It wasn't just in Germany. Across Europe, anti-immigrant sentiment was growing in pace with the arrival of so many new faces.

The fight over immigration controls fell heavily on Italy, which was blamed by other European nations as having “loose borders.” Indeed, hundreds of thousands of non-Europeans used Italy as the route to move north toward the industrial hubs of Germany, Sweden, the United Kingdom, the Netherlands, France and Belgium. After arriving in Italy, many refugees and immigrants headed north in the hope of finding work.

Italy, in its turn, was being put under pressure from Turkey, which had begun launching ships full of immigrants toward Italy's shores. Turkey, meanwhile, was seeing huge influxes of people, many of them Kurds fleeing conflict. At the same time, a burgeoning system of human trafficking across the Mediterranean from Egypt and Libya into Italy and Greece was coming into being too.

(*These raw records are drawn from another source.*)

-- ==== Sys2Proof/Machine/Core.lean ====
section
/-! DEFINITION. The machine as the host takes it. -/

def Sys2Proof.core : Host.Core :=
  { State := Sys2Proof.Machine.State, Fault := Sys2Proof.Machine.Fault, Refusal := Sys2Proof.Machine.Refusal,
    step := Sys2Proof.Machine.step, reset := Sys2Proof.Machine.State.reset }
end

To sort all this out, Germany's then-Chancellor Helmut Kohl pushed for the so-called Dublin Convention to be put into practice.

The convention was first signed in 1990 at a meeting of European leaders in Dublin. Under the agreement, Italy and its European partners agreed that asylum claims must be handled at the point of arrival for all refugees. But the agreement had sat unenforced.

That changed on Sept. 1, 1997.

Gerardo Mannello, the mayor of the Calabrian town of Badolato in southern Italy, has been hailed for turning Badolato into a model for housing refugees after a ship crammed with asylum seekers landed on the shores near his town in 1997. (Cain Burdeau/Courthouse News)

The Ararat, named after a dormant volcano in eastern Turkey where Noah's Ark landed according to myth, was a large 110-year-old ship carrying 836 refugees, the majority Kurds, when it came ashore on Dec. 26, 1997.

Once again, the captain and crew disappeared, leaving those aboard the vessel to go ashore on their own.

The ship's landing made international headlines — just like the August landing had done.

But this time Mannello put an ingenuous idea into action.

“It was something that was born inside of me,” Mannello said, speaking about the events that shaped his life 24 years ago. “It was spontaneous.”

With the Dublin Convention now in force, Italy was under the obligation to assess the validity of the asylum claims of all 836 people aboard the Ararat.

Quickly, the Italian government saw merit in Mannello's idea and allowed him to house about 20 Kurdish families in the old hillside town of Badolato. Hundreds of others were lodged temporarily in the modern part of Badolato situated along a state highway on the coast.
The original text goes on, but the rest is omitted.